Saturday, May 31, 2014

Historical Fiction Takes a Look at Little Known WWII Events

I don't get to Southern Pines, NC, nearly as often as I'd like, but when I do, I make sure to stop in at the Country Bookshop there on the main street. I've seen some authors reading there, and I never leave empty handed.  I have learned one thing about all indie bookstores:  the people who work there--particularly the owners--care about books.  While there, I've eavesdropped on the conversations the gentleman at Country Bookshop as he guided shoppers, asking just the right questions before pointing out a book or two.

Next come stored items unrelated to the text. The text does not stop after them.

/-- The MODE fields (R37). -/
def modeType (m : BitVec 24) : Nat := bits m 23 19
def modeRnd (m : BitVec 24) : Nat := bits m 18 16
def modeTier (m : BitVec 24) : Nat := bits m 10 9
def modeBnd (m : BitVec 24) : Nat := bits m 8 7
def modeSat (m : BitVec 24) : Bool := bit m 6
def modeFtz (m : BitVec 24) : Bool := bit m 5
/-- A 64-bit MODE type (R36). -/
def wideMode (m : BitVec 24) : Bool := match tyOf (modeType m) with
  | some t => t.is64
  | none => false

/-- The register after r. -/
def regNext : VReg → VReg
  | .v n => if h : n.val + 1 < 240 then .v ⟨n.val + 1, h⟩ else .v n
  | .x n => if h : n.val + 1 < 8 then .x ⟨n.val + 1, h⟩ else .x n
def regNum : VReg → Nat
  | .v n => n.val
  | .x n => n.val

/-- n registers from r lie within the role budget, or within x0–x7 (R22, R185). -/
def rangeOk (v : Nat) (r : VReg) (n : Nat) : Bool := match r with
  | .v i => decide (i.val + n ≤ v)
  | .x i => decide (i.val + n ≤ 8)

/-- The register fields are legal for the role and the MODE type (R22, R36). -/
def Uses.ok (u : Uses) (v : Nat) (mode : BitVec 24) : Bool :=
  let wide := wideMode mode
  u.regs.all (fun r => if wide then decide (regNum r % 2 = 0) && rangeOk v r 2 else rangeOk v r 1) &&
    (u.ranges ++ u.byMode.map fun p => (p.1, p.2 mode)).all fun (r, n) => decide (n = 0) || rangeOk v r n

/-- The registers of a range. -/
def rangeRegs (r : VReg) (n : Nat) : List VReg := (List.range (n - 1)).foldl (fun l _ => match l with
  | h :: t => regNext h :: h :: t
  | [] => []) [r]

/-- Every vector register that an instruction reads or writes. -/
def Uses.all (u : Uses) (mode : BitVec 24) : List VReg :=
  (u.regs.flatMap fun r => if wideMode mode then [r, regNext r] else [r]) ++
    (u.ranges ++ u.byMode.map fun p => (p.1, p.2 mode)).flatMap fun (r, n) => if n = 0 then [] else rangeRegs r n

/-- The predicate that MODE names as the guard (R37). -/
def guardReg (mode : BitVec 24) : PReg := ⟨bits mode 13 11 % 8, Nat.mod_lt _ (by decide)⟩

/-- The accesses in flight whose results have no value yet: atomics with lanes to perform, and parked accesses. -/
def Group.owedAccesses (g : Group) : List Access :=
  g.ld.filterMap (fun x => if x.performed then none else x.todo) ++
    g.parks.filterMap fun p => if p.cause = .done then none else some p.acc

/-- The registers that an access in flight will write. -/
def Access.owesV (a : Access) : List VReg := match a.dst with
  | some r => if wideMode a.mode then [r, regNext r] else [r]
  | none => []
def Access.owesU (a : Access) : List UReg := a.udst.toList ++ (match a.op with
  | .enq d _ => [d]
  | _ => [])
def Access.owesP (a : Access) : List PReg := if a.op = .atomic .addb then [guardReg a.mode] else []

/-- A vector register that an `ACCRD` in flight will write. -/
def Group.dueV (g : Group) (run : Nat) (r : VReg) : Bool := g.inFlight.any fun (i, w) => match w with
  | .v r' _ _ => decide (r' = r) && (!isTemp r || decide (i = run))
  | .u _ _ _ | .p _ _ _ => false

/-- The scoreboard of interlocked mode (R53): a register of the instruction has an outstanding write. -/
def busy (g : Group) (clock run : Nat) (mode : BitVec 24) (u : Uses) : Bool :=
  let owed := g.owedAccesses
  (u.all mode).any (fun r => !(g.altsV clock run r).isEmpty || g.dueV run r || owed.any fun a => a.owesV.contains r) ||
    u.u.any (fun n => !(g.altsU clock run n).isEmpty || owed.any fun a => a.owesU.contains n) ||
    (guardReg mode :: u.p).any fun n => !(g.altsP clock run n).isEmpty || owed.any fun a => a.owesP.contains n

/-- The gang that issues an instruction, and what it issues with. -/
structure Gang where
  gid : Nat
  g : Group
  k : Kernel
  run : Run
  mode : BitVec 24
  i : Instr
  words : Nat
  core : Nat
  view : View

On a visit a few months ago, he pointed out Camp Nine by Vivienne Schiffer, a novel based on events that occurred near where the author grew up in the Arkansas delta: a Japanese Internment Camp. The narrator Chess Morton is a young girl raised by her Italian mother, living next door to the landed parents of her father who died when she was very young.  Schiffer sheds light on the levels of racial prejudice not only the black-white conflicts associated with the South, but toward Italian immigrants and especially after Pearl Harbor, toward the Japanese-Americans.  Even the class difference between Chess's mother and her in-laws, wealthy landowners who sold the land for Camp Nine, is apparent.

When Chess's mother volunteers to teach in the camp, Chess goes along and develops a friendship with the two Matsui brothers, one who ends up going into the army, and the other more rebellious son who slips out of camp where he befriends a local blind musician Cottonmouth Willie.  The Matsui family faces conflict when the father doesn't answer yes to two questions 27 and 28 on the "Application for Leave Clearance" required of all the Japanese-American citizens, resulting in his arrest and the mother's shame.

Other books, including Snow Falling on Cedars by Guterson, have dealt with the shameful treatment of these American citizens during WWII, resulting in loss of homes, property, businesses, but this is the first I knew of such relocations to the American South. Schiffer handles the fictional account in what I found an evenhanded way.